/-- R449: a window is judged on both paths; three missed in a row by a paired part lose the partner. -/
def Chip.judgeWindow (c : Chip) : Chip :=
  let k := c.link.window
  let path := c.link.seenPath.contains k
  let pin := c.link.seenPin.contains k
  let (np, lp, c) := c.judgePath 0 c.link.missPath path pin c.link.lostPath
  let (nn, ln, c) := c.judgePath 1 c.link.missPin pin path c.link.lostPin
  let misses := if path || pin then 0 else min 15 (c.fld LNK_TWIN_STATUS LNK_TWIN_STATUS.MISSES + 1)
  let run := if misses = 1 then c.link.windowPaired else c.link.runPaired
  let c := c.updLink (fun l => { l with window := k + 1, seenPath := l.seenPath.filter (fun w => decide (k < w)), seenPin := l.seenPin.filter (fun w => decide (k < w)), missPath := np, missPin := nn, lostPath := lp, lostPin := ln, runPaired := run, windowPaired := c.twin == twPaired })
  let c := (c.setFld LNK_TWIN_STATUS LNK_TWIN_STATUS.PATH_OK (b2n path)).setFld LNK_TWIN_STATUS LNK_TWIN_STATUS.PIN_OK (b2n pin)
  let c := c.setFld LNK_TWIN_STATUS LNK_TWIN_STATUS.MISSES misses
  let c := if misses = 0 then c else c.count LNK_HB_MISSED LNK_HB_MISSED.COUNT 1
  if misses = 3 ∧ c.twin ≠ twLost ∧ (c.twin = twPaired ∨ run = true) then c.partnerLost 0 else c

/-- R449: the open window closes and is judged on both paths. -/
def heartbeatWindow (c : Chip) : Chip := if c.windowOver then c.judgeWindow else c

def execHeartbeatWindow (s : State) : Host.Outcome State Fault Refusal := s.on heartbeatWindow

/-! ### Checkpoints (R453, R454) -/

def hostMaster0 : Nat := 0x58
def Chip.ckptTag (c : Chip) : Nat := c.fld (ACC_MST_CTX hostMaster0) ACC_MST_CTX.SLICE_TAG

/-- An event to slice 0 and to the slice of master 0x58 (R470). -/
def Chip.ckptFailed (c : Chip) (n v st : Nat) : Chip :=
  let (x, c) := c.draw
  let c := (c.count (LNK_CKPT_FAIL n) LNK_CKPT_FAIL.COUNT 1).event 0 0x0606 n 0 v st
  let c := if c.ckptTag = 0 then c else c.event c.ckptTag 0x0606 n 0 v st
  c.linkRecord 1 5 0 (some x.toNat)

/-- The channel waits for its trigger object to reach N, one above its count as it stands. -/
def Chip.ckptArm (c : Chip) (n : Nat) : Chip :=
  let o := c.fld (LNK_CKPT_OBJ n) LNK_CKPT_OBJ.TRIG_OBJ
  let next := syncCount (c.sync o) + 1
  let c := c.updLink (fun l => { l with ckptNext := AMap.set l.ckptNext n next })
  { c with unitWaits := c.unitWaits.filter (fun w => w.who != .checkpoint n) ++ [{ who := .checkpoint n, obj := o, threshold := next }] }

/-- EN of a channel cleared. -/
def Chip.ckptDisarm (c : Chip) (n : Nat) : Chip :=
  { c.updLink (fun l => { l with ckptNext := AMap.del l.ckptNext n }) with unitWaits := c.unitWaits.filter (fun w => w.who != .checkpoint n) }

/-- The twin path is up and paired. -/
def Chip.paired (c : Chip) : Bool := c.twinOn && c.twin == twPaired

-.-.-

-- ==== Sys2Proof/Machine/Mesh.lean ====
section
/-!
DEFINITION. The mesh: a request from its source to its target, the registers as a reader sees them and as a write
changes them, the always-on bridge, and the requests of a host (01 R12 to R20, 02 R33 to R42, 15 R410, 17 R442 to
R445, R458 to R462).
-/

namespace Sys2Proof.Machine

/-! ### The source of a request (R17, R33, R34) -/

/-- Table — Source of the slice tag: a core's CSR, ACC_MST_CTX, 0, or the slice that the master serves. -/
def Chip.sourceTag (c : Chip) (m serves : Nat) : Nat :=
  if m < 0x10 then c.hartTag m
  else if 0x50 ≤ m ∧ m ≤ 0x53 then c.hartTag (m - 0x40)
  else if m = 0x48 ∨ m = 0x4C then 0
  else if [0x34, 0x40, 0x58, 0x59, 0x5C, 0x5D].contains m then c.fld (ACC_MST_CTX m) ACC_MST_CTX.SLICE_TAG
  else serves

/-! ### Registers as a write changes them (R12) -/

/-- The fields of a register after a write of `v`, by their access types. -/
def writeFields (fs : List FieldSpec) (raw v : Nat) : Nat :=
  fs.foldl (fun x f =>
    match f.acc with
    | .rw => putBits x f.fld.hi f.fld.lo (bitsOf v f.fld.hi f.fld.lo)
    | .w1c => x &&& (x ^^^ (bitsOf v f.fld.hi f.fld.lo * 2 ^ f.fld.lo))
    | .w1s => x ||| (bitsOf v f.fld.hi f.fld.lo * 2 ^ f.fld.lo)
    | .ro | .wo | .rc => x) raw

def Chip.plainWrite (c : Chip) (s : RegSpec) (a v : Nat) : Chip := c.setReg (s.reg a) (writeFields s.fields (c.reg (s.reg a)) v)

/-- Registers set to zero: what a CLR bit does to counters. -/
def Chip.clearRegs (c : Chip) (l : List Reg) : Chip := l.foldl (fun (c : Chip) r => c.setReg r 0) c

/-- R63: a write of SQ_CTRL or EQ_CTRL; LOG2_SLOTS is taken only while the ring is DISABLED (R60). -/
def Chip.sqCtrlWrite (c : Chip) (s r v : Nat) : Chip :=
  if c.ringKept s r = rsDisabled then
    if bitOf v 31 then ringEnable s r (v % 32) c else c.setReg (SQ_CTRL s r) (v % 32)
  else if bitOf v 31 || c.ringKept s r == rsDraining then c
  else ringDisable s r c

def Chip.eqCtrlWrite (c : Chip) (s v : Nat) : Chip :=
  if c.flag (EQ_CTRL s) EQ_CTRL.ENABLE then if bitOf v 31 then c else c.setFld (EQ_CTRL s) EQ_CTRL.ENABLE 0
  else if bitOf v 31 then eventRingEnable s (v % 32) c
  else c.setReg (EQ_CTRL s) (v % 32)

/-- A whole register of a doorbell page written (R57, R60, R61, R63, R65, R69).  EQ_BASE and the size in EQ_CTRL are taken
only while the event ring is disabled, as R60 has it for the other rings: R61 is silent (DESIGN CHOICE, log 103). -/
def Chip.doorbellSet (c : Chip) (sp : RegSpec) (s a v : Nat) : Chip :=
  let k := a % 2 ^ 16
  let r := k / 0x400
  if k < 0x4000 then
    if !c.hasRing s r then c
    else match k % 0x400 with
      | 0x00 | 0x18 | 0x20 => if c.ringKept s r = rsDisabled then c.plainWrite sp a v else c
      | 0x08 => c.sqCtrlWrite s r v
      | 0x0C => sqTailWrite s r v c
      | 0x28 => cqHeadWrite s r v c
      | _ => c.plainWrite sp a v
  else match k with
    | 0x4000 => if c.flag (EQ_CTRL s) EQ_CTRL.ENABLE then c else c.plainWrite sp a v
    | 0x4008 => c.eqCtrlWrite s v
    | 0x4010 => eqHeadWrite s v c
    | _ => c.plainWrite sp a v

-.-.-

## ABOUT THIS TASK
Exact duplication is required for the lines above, from the line that contains "the partner. -/" to the line that contains "ckptNext := AMap.set", inclusive; omit all others.

## SOLUTION FOR THIS PROBLEM
/-- R449: a window is judged on both paths; three missed in a row by a paired part lose the partner. -/
def Chip.judgeWindow (c : Chip) : Chip :=
  let k := c.link.window
  let path := c.link.seenPath.contains k
  let pin := c.link.seenPin.contains k
  let (np, lp, c) := c.judgePath 0 c.link.missPath path pin c.link.lostPath
  let (nn, ln, c) := c.judgePath 1 c.link.missPin pin path c.link.lostPin
  let misses := if path || pin then 0 else min 15 (c.fld LNK_TWIN_STATUS LNK_TWIN_STATUS.MISSES + 1)
  let run := if misses = 1 then c.link.windowPaired else c.link.runPaired
  let c := c.updLink (fun l => { l with window := k + 1, seenPath := l.seenPath.filter (fun w => decide (k < w)), seenPin := l.seenPin.filter (fun w => decide (k < w)), missPath := np, missPin := nn, lostPath := lp, lostPin := ln, runPaired := run, windowPaired := c.twin == twPaired })
  let c := (c.setFld LNK_TWIN_STATUS LNK_TWIN_STATUS.PATH_OK (b2n path)).setFld LNK_TWIN_STATUS LNK_TWIN_STATUS.PIN_OK (b2n pin)
  let c := c.setFld LNK_TWIN_STATUS LNK_TWIN_STATUS.MISSES misses
  let c := if misses = 0 then c else c.count LNK_HB_MISSED LNK_HB_MISSED.COUNT 1
  if misses = 3 ∧ c.twin ≠ twLost ∧ (c.twin = twPaired ∨ run = true) then c.partnerLost 0 else c

/-- R449: the open window closes and is judged on both paths. -/
def heartbeatWindow (c : Chip) : Chip := if c.windowOver then c.judgeWindow else c

def execHeartbeatWindow (s : State) : Host.Outcome State Fault Refusal := s.on heartbeatWindow

/-! ### Checkpoints (R453, R454) -/

def hostMaster0 : Nat := 0x58
def Chip.ckptTag (c : Chip) : Nat := c.fld (ACC_MST_CTX hostMaster0) ACC_MST_CTX.SLICE_TAG

/-- An event to slice 0 and to the slice of master 0x58 (R470). -/
def Chip.ckptFailed (c : Chip) (n v st : Nat) : Chip :=
  let (x, c) := c.draw
  let c := (c.count (LNK_CKPT_FAIL n) LNK_CKPT_FAIL.COUNT 1).event 0 0x0606 n 0 v st
  let c := if c.ckptTag = 0 then c else c.event c.ckptTag 0x0606 n 0 v st
  c.linkRecord 1 5 0 (some x.toNat)

/-- The channel waits for its trigger object to reach N, one above its count as it stands. -/
def Chip.ckptArm (c : Chip) (n : Nat) : Chip :=
  let o := c.fld (LNK_CKPT_OBJ n) LNK_CKPT_OBJ.TRIG_OBJ
  let next := syncCount (c.sync o) + 1
  let c := c.updLink (fun l => { l with ckptNext := AMap.set l.ckptNext n next })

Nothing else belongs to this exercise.